===== Data =====
/-- The first `j` stores of a list, where the values are those the rule states. -/
theorem storedWords_storeBlock (hj : j ≤ (registerList list).length) (hf : ∀ i v, value i = some v → f i = v) :
    StoredWords s (storeBlock s start (((registerList list).map f).take j)) list start j value := by
  have hlength : (((registerList list).map f).take j).length = j := by
    rw [List.length_take, List.length_map, Nat.min_eq_left hj]
  have hsize : 4 * (((registerList list).map f).take j).length ≤ 2 ^ 32 := by
    have := length_registerList_le list
    omega
  refine ⟨fun k i v hk hi hv => wordAt_storeBlock hsize ?_, fun a ha => ?_, fun x => ?_⟩
  · rw [List.getElem?_take_of_lt hk, List.getElem?_map, hi, Option.map_some, hf i v hv]
  · exact byteAt_storeBlock_of_outside (by rwa [hlength])
  · rw [mem_stale_storeBlock, hlength]

/-- All the stores of a list. -/
theorem storedWords_storeBlock_all (hf : ∀ i v, value i = some v → f i = v) :
    StoredWords s (storeBlock s start ((registerList list).map f)) list start (registerList list).length value := by
  have h := storedWords_storeBlock (s := s) (start := start) (list := list) le_rfl hf
  rwa [List.take_of_length_le (by rw [List.length_map])] at h

theorem onlyMemory_storeBlock (s : State) (a : Word) (l : List Word) : OnlyMemory s (storeBlock s a l) [] := by
  rw [storeBlock_eq]
  obtain ⟨-, -, -, hrest⟩ := jumpFrame_refl s
  exact ⟨fun r _ => getPhys_congr rfl r, rfl, rfl, hrest⟩

theorem storeBlock_pc (s : State) (a : Word) (l : List Word) : (storeBlock s a l).pc = s.pc := by
  rw [storeBlock_eq]

end

/-! ### The writes of a block -/

/-- The end of an instruction that changed memory and the stale set alone: the base written back, and the next
instruction. -/
theorem advance_writeBack_withMemory {s : State} (hf : Fits s) (wb : Bool) {rn : RegNo} (hrn : rn ≠ 15) (m : Memory)
    (l : List Nat) (back : Word) :
    ∃ t, advance (writeBack { s with mem := m, stale := l } true wb rn back) = .next t ∧ t.mem = m ∧ t.stale = l
      ∧ (wb = true → Holds s t rn back) ∧ OnlyMemory s t (baseTarget s wb rn) ∧ Advanced s t := by
  let u : State := { s with mem := m, stale := l }
  have hfits : Fits (writeBack u true wb rn back) := by
    rw [Fits, writeBack_cpsr, writeBack_pc]
    exact hf
  obtain ⟨hspsr, hstale, -, hrest⟩ := jumpFrame_writeBack u true wb rn back
  refine ⟨_, advance_of_fits hfits, writeBack_mem .., hstale, ?_, ⟨?_, writeBack_cpsr .., hspsr, hrest⟩, ?_, rfl⟩
  · exact holds_writeBack (s := u) (pre := true) (fun _ => hrn) back
  · exact regsKeptBut_writeBack (s := u) (pre := true) (fun _ => hrn) back
  · exact congrArg (· + 4) (writeBack_pc u true wb rn back)

section
variable {pre up wb : Bool} {rn : RegNo} {list : BitVec 16} {s : State} {f : Word → RegNo → Word}
  {value : RegNo → Option Word} (hvalue : ∀ i v, value i = some v → f (readReg s .n rn) i = v)

include hvalue

theorem blockStore_of_not_aborts (hf : Fits s) (hrn : rn ≠ 15)
    (h : ∀ i < (registerList list).length, ¬ WriteAborts s (firstOf s pre up rn list) (registerList list).length i) :
    ∃ t, blockStore pre up wb rn list f s = .next t
      ∧ StoredWords s t list (firstOf s pre up rn list) (registerList list).length value
      ∧ (wb = true → Holds s t rn (backOf s up rn list)) ∧ OnlyMemory s t (baseTarget s wb rn) ∧ Advanced s t := by
  let u := storeBlock s (firstOf s pre up rn list) ((registerList list).map (f (readReg s .n rn)))
  have hexec : blockStore pre up wb rn list f s = advance (writeBack u true wb rn (backOf s up rn list)) :=
    blockStore_clear fun i hi => Bool.eq_false_iff.mpr (h i hi)
  obtain ⟨t, ht, hmem, hstale, hback, honly, hnext⟩ :=
    advance_writeBack_withMemory hf wb hrn u.mem u.stale (backOf s up rn list)
  have hbig : t.bigend = u.bigend := by
    obtain ⟨-, -, -, ⟨-, -, -, hbig, -⟩, -⟩ := honly
    rw [hbig, storeBlock_bigend]
  rw [hexec, show u = _ from storeBlock_eq ..]
  exact ⟨t, ht, storedWords_congr (storedWords_storeBlock_all hvalue) hmem hstale hbig, hback, honly, hnext⟩

/-- A block store whose write `j` is the first that aborts (R406). -/
theorem blockStore_of_aborts {j : Nat} (hj : j < (registerList list).length)
    (ha : WriteAborts s (firstOf s pre up rn list) (registerList list).length j)
    (h : ∀ i < j, ¬ WriteAborts s (firstOf s pre up rn list) (registerList list).length i) :
    ∃ t u, blockStore pre up wb rn list f s = .next t ∧ DataAborted u t ∧ u.pc = s.pc ∧ OnlyMemory s u []
      ∧ StoredWords s u list (firstOf s pre up rn list) j value :=
  ⟨_, _, blockStore_abort hj ha fun i hi => Bool.eq_false_iff.mpr (h i hi), dataAborted_takeDataAbort _,
    storeBlock_pc .., onlyMemory_storeBlock .., storedWords_storeBlock hj.le hvalue⟩

end

end Sys2Proof.Machine
end

section
/-! SUPPORT. The block transfer instructions (spec/47_block_data_transfer.md R396 to R408): the checks that refuse one, and
what follows its transfers. -/

namespace Sys2Proof.Machine

open Sys2Proof.Claims

/-! ### The ends of a block load -/

/-- What follows the reads of LDM (R396). -/
def finishLdm (up wb : Bool) (rn : RegNo) (list : BitVec 16) (s : State) (base : Word) (l : List (RegNo × Word)) :
    Result :=
  let t := loadedState s up wb rn base l
  if list.getLsbD 15 then .next (branchTo t (loadedPc l)) else advance t

/-- What follows the reads of LDM with S = 1 and R15 in the list (R401, R408). -/
def finishLdmPc (up wb : Bool) (rn : RegNo) (s : State) (base : Word) (l : List (RegNo × Word)) : Result :=
  let t := loadedState s up wb rn base l
  let v := loadedPc l
  if is26 s.cpsr.mode then .next (branchTo (setPsr26 t v) v) else returnFromException t v .blockSBitWithoutSpsr

/-- What follows the reads of LDM with S = 1 and R15 not in the list (R403). -/
def finishLdmUser (s : State) (_base : Word) (l : List (RegNo × Word)) : Result :=
  advance { writeLoaded writeUserReg s l with hazardStep := some (s.tick + 1) }

section
variable {s : State} {up wb : Bool} {rn : RegNo} {list : BitVec 16} {start : Word}

theorem finishLdm_of_not_pc (h15 : list.getLsbD 15 = false) :
    finishLdm up wb rn list s (readReg s .n rn) (blockWords s start (registerList list))
      = advance (blockLoadedState s up wb rn list start) := by
  rw [finishLdm, h15]
  rfl

theorem finishLdm_of_pc (h15 : list.getLsbD 15 = true) :
    finishLdm up wb rn list s (readReg s .n rn) (blockWords s start (registerList list))
      = .next (branchTo (blockLoadedState s up wb rn list start) (lastWord s list start)) := by
  rw [finishLdm, h15, loadedPc_blockWords h15]
  rfl

theorem finishLdmPc_of_is26 (h15 : list.getLsbD 15 = true) (h26 : is26 s.cpsr.mode = true) :
    finishLdmPc up wb rn s (readReg s .n rn) (blockWords s start (registerList list))
      = .next (branchTo (setPsr26 (blockLoadedState s up wb rn list start) (lastWord s list start))
          (lastWord s list start)) := by
  rw [finishLdmPc, h26, loadedPc_blockWords h15]
  rfl

theorem finishLdmPc_of_not_is26 (h15 : list.getLsbD 15 = true) (h32 : is26 s.cpsr.mode = false) :
    finishLdmPc up wb rn s (readReg s .n rn) (blockWords s start (registerList list))
      = returnFromException (blockLoadedState s up wb rn list start) (lastWord s list start) .blockSBitWithoutSpsr := by
  rw [finishLdmPc, h32, loadedPc_blockWords h15]
  rfl

end

/-! ### The checks -/

theorem checkBlock_empty {rn : RegNo} (hrn : rn ≠ 15) (k : Result) : checkBlock rn 0 k = .refused .emptyRegisterList := by
  rw [checkBlock, beq_false_of_ne hrn]
  rfl

/-- Of a list of fifteen registers and a bit for R15, the bit is that of R15. -/
theorem append_getLsbD_fifteen (b : Bool) (short : BitVec 15) :
    (BitVec.ofBool b ++ short : BitVec 16).getLsbD 15 = b := by
  rw [BitVec.getLsbD_append]
  simp

theorem append_getLsbD_of_lt (b : BitVec 1) (short : BitVec 15) {k : Nat} (hk : k < 15) :
    (b ++ short : BitVec 16).getLsbD k = short.getLsbD k := by
  rw [BitVec.getLsbD_append, if_pos hk]

theorem append_getLsbD_regNo (b : BitVec 1) (short : BitVec 15) {rn : RegNo} (hrn : rn ≠ 15) :
    (b ++ short : BitVec 16).getLsbD rn.toNat = short.getLsbD rn.toNat :=
  append_getLsbD_of_lt b short (by bv_omega)

theorem append_one_ne_zero (short : BitVec 15) : (1#1 ++ short : BitVec 16) ≠ 0 := fun h =>
  Bool.false_ne_true ((congrArg (BitVec.getLsbD · 15) h).symm.trans (append_getLsbD_fifteen true short))

theorem append_ne_zero (b : BitVec 1) {short : BitVec 15} (h : short ≠ 0) : (b ++ short : BitVec 16) ≠ 0 := by
  refine fun hz => h (BitVec.eq_of_getLsbD_eq fun k hk => ?_)
  rw [← append_getLsbD_of_lt b short hk, hz]
  simp

section
variable {s : State}

theorem sBitForbidden_eq_false : sBitForbidden s = false ↔ ¬ noSpsr s.cpsr.mode := by
  rw [← sBitForbidden_eq_true, Bool.not_eq_true]

/-- A 26-bit mode needs no SPSR to load R15 with the S bit (R400, R408). -/
theorem returnForbidden_eq_true :
    (!is26 s.cpsr.mode && sBitForbidden s) = true ↔ s.cpsr.mode = .usr ∨ s.cpsr.mode = .sys := by
  rw [Bool.and_eq_true, sBitForbidden_eq_true, noSpsr]
  cases s.cpsr.mode <;> decide

theorem returnForbidden_eq_false :
    (!is26 s.cpsr.mode && sBitForbidden s) = false ↔ s.cpsr.mode ≠ .usr ∧ s.cpsr.mode ≠ .sys := by
  rw [← Bool.not_eq_true, returnForbidden_eq_true, not_or]

theorem returnForbidden_of_currentSpsr {p : Psr} (h : currentSpsr s = some p) :
    (!is26 s.cpsr.mode && sBitForbidden s) = false := by
  rw [sBitForbidden, h, Option.isNone_some, Bool.and_false]

end

/-! ### What an instruction calls -/

section
variable {c : Cond} {pre up wb : Bool} {rn : RegNo} {list : BitVec 16} {short : BitVec 15} {s : State}
  (hc : conditionPassed c s.cpsr = true) (hrn : rn ≠ 15)
include hc hrn

theorem exec_ldm_of_passed (hlist : list ≠ 0) : exec (.ldm c pre up wb rn list) s
    = refuseIf (wb && list.getLsbD rn.toNat) .loadMultipleBaseInList
        (blockLoad (reg s) pre up rn list s (finishLdm up wb rn list s)) :=
  (whenPassed_pass hc).trans (checkBlock_pass hrn hlist)

theorem exec_ldmPc_of_passed : exec (.ldmPc c pre up wb rn short) s
    = refuseIf (!is26 s.cpsr.mode && sBitForbidden s) .blockSBitWithoutSpsr
        (refuseIf (wb && short.getLsbD rn.toNat) .loadMultipleBaseInList
          (blockLoad (reg s) pre up rn (1#1 ++ short) s (finishLdmPc up wb rn s))) :=
  (whenPassed_pass hc).trans (checkBlock_pass hrn (append_one_ne_zero short))

theorem exec_ldmUser_of_passed (hshort : short ≠ 0) : exec (.ldmUser c pre up wb rn short) s
    = refuseIf (sBitForbidden s) .blockSBitWithoutSpsr (refuseIf wb .userBankWriteBack
        (blockLoad (physReg .usr) pre up rn (0#1 ++ short) s (finishLdmUser s))) :=
  (whenPassed_pass hc).trans (checkBlock_pass hrn (append_ne_zero 0#1 hshort))

theorem exec_stm_of_passed (hlist : list ≠ 0) : exec (.stm c pre up wb rn list) s
    = refuseIf (readsPc26 s (list.getLsbD 15)) .r15ReadIn26BitMode
        (blockStore pre up wb rn list (fun base => stmValue s wb rn base (registerList list).head?) s) :=
  (whenPassed_pass hc).trans (checkBlock_pass hrn hlist)

theorem exec_stmUser_of_passed (hlist : list ≠ 0) : exec (.stmUser c pre up wb rn list) s
    = refuseIf (sBitForbidden s) .blockSBitWithoutSpsr (refuseIf wb .userBankWriteBack
        (refuseIf (readsPc26 s (list.getLsbD 15)) .r15ReadIn26BitMode
          (blockStore pre up false rn list (fun _ => readUserReg s) s))) :=
  (whenPassed_pass hc).trans (checkBlock_pass hrn hlist)

/-! The uses the rules allow. -/

theorem exec_ldm_of_allowed (hlist : list ≠ 0) (hbase : ¬ (wb = true ∧ list.getLsbD rn.toNat = true)) :
    exec (.ldm c pre up wb rn list) s = blockLoad (reg s) pre up rn list s (finishLdm up wb rn list s) := by
  rw [exec_ldm_of_passed hc hrn hlist, show (wb && list.getLsbD rn.toNat) = false by simpa using hbase, refuseIf_false]

theorem exec_ldmPc_of_allowed (hspsr : (!is26 s.cpsr.mode && sBitForbidden s) = false)
    (hbase : ¬ (wb = true ∧ short.getLsbD rn.toNat = true)) :
    exec (.ldmPc c pre up wb rn short) s
      = blockLoad (reg s) pre up rn (1#1 ++ short) s (finishLdmPc up wb rn s) := by
  rw [exec_ldmPc_of_passed hc hrn, hspsr, show (wb && short.getLsbD rn.toNat) = false by simpa using hbase,
    refuseIf_false, refuseIf_false]

theorem exec_ldmUser_of_allowed (hshort : short ≠ 0) (hspsr : ¬ noSpsr s.cpsr.mode) :
    exec (.ldmUser c pre up false rn short) s
      = blockLoad (physReg .usr) pre up rn (0#1 ++ short) s (finishLdmUser s) := by
  rw [exec_ldmUser_of_passed hc hrn hshort, sBitForbidden_eq_false.mpr hspsr, refuseIf_false, refuseIf_false]

theorem exec_stm_of_allowed (hlist : list ≠ 0) (h26 : is26 s.cpsr.mode = true → list.getLsbD 15 = false) :
    exec (.stm c pre up wb rn list) s
      = blockStore pre up wb rn list (fun base => stmValue s wb rn base (registerList list).head?) s := by
  rw [exec_stm_of_passed hc hrn hlist, readsPc26_eq_false h26, refuseIf_false]

theorem exec_stmUser_of_allowed (hlist : list ≠ 0) (hspsr : ¬ noSpsr s.cpsr.mode)
    (h26 : is26 s.cpsr.mode = true → list.getLsbD 15 = false) :
    exec (.stmUser c pre up false rn list) s = blockStore pre up false rn list (fun _ => readUserReg s) s := by
  rw [exec_stmUser_of_passed hc hrn hlist, sBitForbidden_eq_false.mpr hspsr, readsPc26_eq_false h26, refuseIf_false,
    refuseIf_false, refuseIf_false]
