-- ==== Sys2Proof/Machine/RegMap.lean ====
section
/-! DEFINITION. The register map: one constant per register of the manual (its block code, offset, stride, count,
reset word, and the bits of each access code of R12), and one constant per named field. Read from the register tables
of spec/ (Tables 1-5 to 18-19 and the offset tables); a field whose Reset column says per image, per fuse, per pin,
per instance or per start-up holds 0 here and is set by the cold start (assumption 4). -/

namespace Sys2Proof.Machine

/-- A register of the manual: `code` is its index in the model's map, `blk` the block code of Table 0-7 (0: every
block, R14), word i lies at `base + stride * i` for i below `count`; the masks hold the bits of each access code (R12). -/
structure Reg where
  code : Nat
  blk : Nat
  base : Nat
  stride : Nat
  count : Nat
  reset : Nat
  rw : Nat
  wo : Nat
  w1c : Nat
  rc : Nat
  ros : Nat
deriving DecidableEq, Repr

/-- A field of a register: bits `lo` to `lo + width - 1`. -/
structure Fld where
  reg : Reg
  lo : Nat
  width : Nat
deriving DecidableEq, Repr

namespace R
=====
_Exercise description_:
Set the entries down again exactly, beginning with their first line and ending with the line that contains "theorem storedWords_storeBlock_all (hf"; omit all other lines.

_Expected answer_:
/-- The first `j` stores of a list, where the values are those the rule states. -/
theorem storedWords_storeBlock (hj : j ≤ (registerList list).length) (hf : ∀ i v, value i = some v → f i = v) :
    StoredWords s (storeBlock s start (((registerList list).map f).take j)) list start j value := by
  have hlength : (((registerList list).map f).take j).length = j := by
    rw [List.length_take, List.length_map, Nat.min_eq_left hj]
  have hsize : 4 * (((registerList list).map f).take j).length ≤ 2 ^ 32 := by
    have := length_registerList_le list
    omega
  refine ⟨fun k i v hk hi hv => wordAt_storeBlock hsize ?_, fun a ha => ?_, fun x => ?_⟩
  · rw [List.getElem?_take_of_lt hk, List.getElem?_map, hi, Option.map_some, hf i v hv]
  · exact byteAt_storeBlock_of_outside (by rwa [hlength])
  · rw [mem_stale_storeBlock, hlength]

/-- All the stores of a list. -/
theorem storedWords_storeBlock_all (hf : ∀ i v, value i = some v → f i = v) :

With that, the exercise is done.